I can’t even keep track any longer.
It’s been well documented here on Premium Hollywood that I’m not exactly a fan of the show, and I’ve held that position since the very beginning. Granted, I’ve only watched a couple of episodes (though I do have every intention of watching the Season 1 DVD set when it’s released), but even those were enough to see that the series provides a really awful example of teenage lifestyles in the big city…and, even worse, those lifestyles are painted as being something to emulate as often as not. But when The CW decided to use this ad campaign to trumpet the return of the series’ first new episodes after the WGA strike, it seemed evident that they had nothing but contempt for concerned parents, anyway:

I mean, really, don’t tell me there aren’t kids seeing those ads and asking, “Mommy, Daddy, what does ‘OMFG’ mean?” Personally, I’m not looking forward to coming up with an all-new acronym invention on the fly. (“Why, sweetie, aren’t you familiar with the Oddly Melancholy Fat Giant?”)

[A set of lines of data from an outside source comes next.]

-- ==== Sys2Proof/Laws/State.lean ====
section
/-! SUPPORT. What each named update of the state does to each field: the field it changes, and every other field as it was
(State.lean). All by `rfl`, so that no later proof unfolds a record update. -/

namespace Sys2Proof.Machine

variable (s : State)


/-! ### `setCore` -/

@[simp] theorem State.setCore_now (c : Nat) (x : Core) : (s.setCore c x).now = s.now := rfl
@[simp] theorem State.setCore_clock (c : Nat) (x : Core) : (s.setCore c x).clock = s.clock := rfl
@[simp] theorem State.setCore_clkFrac (c : Nat) (x : Core) : (s.setCore c x).clkFrac = s.clkFrac := rfl
@[simp] theorem State.setCore_powered (c : Nat) (x : Core) : (s.setCore c x).powered = s.powered := rfl
@[simp] theorem State.setCore_holdUp (c : Nat) (x : Core) : (s.setCore c x).holdUp = s.holdUp := rfl
@[simp] theorem State.setCore_waves (c : Nat) (x : Core) : (s.setCore c x).waves = s.waves := rfl
@[simp] theorem State.setCore_teams (c : Nat) (x : Core) : (s.setCore c x).teams = s.teams := rfl
@[simp] theorem State.setCore_contexts (c : Nat) (x : Core) : (s.setCore c x).contexts = s.contexts := rfl
@[simp] theorem State.setCore_queues (c : Nat) (x : Core) : (s.setCore c x).queues = s.queues := rfl
@[simp] theorem State.setCore_launches (c : Nat) (x : Core) : (s.setCore c x).launches = s.launches := rfl
@[simp] theorem State.setCore_items (c : Nat) (x : Core) : (s.setCore c x).items = s.items := rfl
@[simp] theorem State.setCore_images (c : Nat) (x : Core) : (s.setCore c x).images = s.images := rfl
@[simp] theorem State.setCore_ctxSlots (c : Nat) (x : Core) : (s.setCore c x).ctxSlots = s.ctxSlots := rfl
@[simp] theorem State.setCore_spilled (c : Nat) (x : Core) : (s.setCore c x).spilled = s.spilled := rfl
@[simp] theorem State.setCore_boundCount (c : Nat) (x : Core) : (s.setCore c x).boundCount = s.boundCount := rfl
@[simp] theorem State.setCore_activity (c : Nat) (x : Core) : (s.setCore c x).activity = s.activity := rfl
@[simp] theorem State.setCore_reservation (c : Nat) (x : Core) : (s.setCore c x).reservation = s.reservation := rfl
@[simp] theorem State.setCore_cores (c : Nat) (x : Core) : (s.setCore c x).cores = s.cores.put c x := rfl
@[simp] theorem State.setCore_clusters (c : Nat) (x : Core) : (s.setCore c x).clusters = s.clusters := rfl
@[simp] theorem State.setCore_dies (c : Nat) (x : Core) : (s.setCore c x).dies = s.dies := rfl
@[simp] theorem State.setCore_mem (c : Nat) (x : Core) : (s.setCore c x).mem = s.mem := rfl
@[simp] theorem State.setCore_scm (c : Nat) (x : Core) : (s.setCore c x).scm = s.scm := rfl
@[simp] theorem State.setCore_l2 (c : Nat) (x : Core) : (s.setCore c x).l2 = s.l2 := rfl
@[simp] theorem State.setCore_side (c : Nat) (x : Core) : (s.setCore c x).side = s.side := rfl
@[simp] theorem State.setCore_dirty (c : Nat) (x : Core) : (s.setCore c x).dirty = s.dirty := rfl
@[simp] theorem State.setCore_frameDirty (c : Nat) (x : Core) : (s.setCore c x).frameDirty = s.frameDirty := rfl
@[simp] theorem State.setCore_marks (c : Nat) (x : Core) : (s.setCore c x).marks = s.marks := rfl
@[simp] theorem State.setCore_lowMarks (c : Nat) (x : Core) : (s.setCore c x).lowMarks = s.lowMarks := rfl
@[simp] theorem State.setCore_scmMarks (c : Nat) (x : Core) : (s.setCore c x).scmMarks = s.scmMarks := rfl
@[simp] theorem State.setCore_frames (c : Nat) (x : Core) : (s.setCore c x).frames = s.frames := rfl
@[simp] theorem State.setCore_versions (c : Nat) (x : Core) : (s.setCore c x).versions = s.versions := rfl
@[simp] theorem State.setCore_heldFrom (c : Nat) (x : Core) : (s.setCore c x).heldFrom = s.heldFrom := rfl
@[simp] theorem State.setCore_persists (c : Nat) (x : Core) : (s.setCore c x).persists = s.persists := rfl
@[simp] theorem State.setCore_shadow (c : Nat) (x : Core) : (s.setCore c x).shadow = s.shadow := rfl
@[simp] theorem State.setCore_relCount (c : Nat) (x : Core) : (s.setCore c x).relCount = s.relCount := rfl
@[simp] theorem State.setCore_combTags (c : Nat) (x : Core) : (s.setCore c x).combTags = s.combTags := rfl
@[simp] theorem State.setCore_dir (c : Nat) (x : Core) : (s.setCore c x).dir = s.dir := rfl
@[simp] theorem State.setCore_peerTable (c : Nat) (x : Core) : (s.setCore c x).peerTable = s.peerTable := rfl
@[simp] theorem State.setCore_groupTable (c : Nat) (x : Core) : (s.setCore c x).groupTable = s.groupTable := rfl
@[simp] theorem State.setCore_groupPosted (c : Nat) (x : Core) : (s.setCore c x).groupPosted = s.groupPosted := rfl
@[simp] theorem State.setCore_access (c : Nat) (x : Core) : (s.setCore c x).access = s.access := rfl
@[simp] theorem State.setCore_rounds (c : Nat) (x : Core) : (s.setCore c x).rounds = s.rounds := rfl
@[simp] theorem State.setCore_remoteOps (c : Nat) (x : Core) : (s.setCore c x).remoteOps = s.remoteOps := rfl
@[simp] theorem State.setCore_cmapOff (c : Nat) (x : Core) : (s.setCore c x).cmapOff = s.cmapOff := rfl
@[simp] theorem State.setCore_scanPassed (c : Nat) (x : Core) : (s.setCore c x).scanPassed = s.scanPassed := rfl
@[simp] theorem State.setCore_scanning (c : Nat) (x : Core) : (s.setCore c x).scanning = s.scanning := rfl
@[simp] theorem State.setCore_invals (c : Nat) (x : Core) : (s.setCore c x).invals = s.invals := rfl
@[simp] theorem State.setCore_snap (c : Nat) (x : Core) : (s.setCore c x).snap = s.snap := rfl
@[simp] theorem State.setCore_recover (c : Nat) (x : Core) : (s.setCore c x).recover = s.recover := rfl
@[simp] theorem State.setCore_ports (c : Nat) (x : Core) : (s.setCore c x).ports = s.ports := rfl
@[simp] theorem State.setCore_regs (c : Nat) (x : Core) : (s.setCore c x).regs = s.regs := rfl
@[simp] theorem State.setCore_drainRecord (c : Nat) (x : Core) : (s.setCore c x).drainRecord = s.drainRecord := rfl
@[simp] theorem State.setCore_hostReplies (c : Nat) (x : Core) : (s.setCore c x).hostReplies = s.hostReplies := rfl
@[simp] theorem State.setCore_peerReplies (c : Nat) (x : Core) : (s.setCore c x).peerReplies = s.peerReplies := rfl
@[simp] theorem State.setCore_hostDropped (c : Nat) (x : Core) : (s.setCore c x).hostDropped = s.hostDropped := rfl
@[simp] theorem State.setCore_nextNum (c : Nat) (x : Core) : (s.setCore c x).nextNum = s.nextNum := rfl
@[simp] theorem State.setCore_turns (c : Nat) (x : Core) : (s.setCore c x).turns = s.turns := rfl
@[simp] theorem State.setCore_tried (c : Nat) (x : Core) : (s.setCore c x).tried = s.tried := rfl
@[simp] theorem State.setCore_wakes (c : Nat) (x : Core) : (s.setCore c x).wakes = s.wakes := rfl
@[simp] theorem State.setCore_issue (c : Nat) (x : Core) : (s.setCore c x).issue = s.issue := rfl
@[simp] theorem State.setCore_stall (c : Nat) (x : Core) : (s.setCore c x).stall = s.stall := rfl
@[simp] theorem State.setCore_focus (c : Nat) (x : Core) : (s.setCore c x).focus = s.focus := rfl
@[simp] theorem State.setCore_free (c : Nat) (x : Core) : (s.setCore c x).free = s.free := rfl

Given this contempt, it should come as no real surprise that the network has continued with this theme with their newest promotion for the upcoming Season 2 premiere, using billboards which bear phrases from the show’s reviews, including The Boston Herald’s “Every Parent’s Nightmare,” The New York Post’s “A Nasty Piece of Work,” and the Parents Television Council’s “Mind-Blowingly Inappropriate.”
Steve Johnson of The Chicago Tribune says, “Let’s trust that any real-world kid with half an upbringing understands that what goes on in this show, and in its advertisements, is a cartoon extreme, meant to entertain rather than instruct,” and I’d like to think that I’m providing my daughter with that kind of safety net. But, then, I had a great upbringing, and I still grew up being sorely disappointed that high school didn’t play out like it did on TV and in the movies. Given that “Gossip Girl” just won a slew of Teen Choice Awards, I sense that the same thing’s going to happen with today’s kids, where they’re left thinking that what they see on that show is what’s cool…or, more likely, the cool kids will try to make stuff they’ve seen on “Gossip Girl” come to life in their own schools, and the peer pressure to live up those cool kids will inevitably trickle down to the other kids.
In other words, my child may be doomed…and if she is, I’m totally blaming “Gossip Girl.” (If she isn’t, though, I’m patting myself and my wife on the back for being good parents.)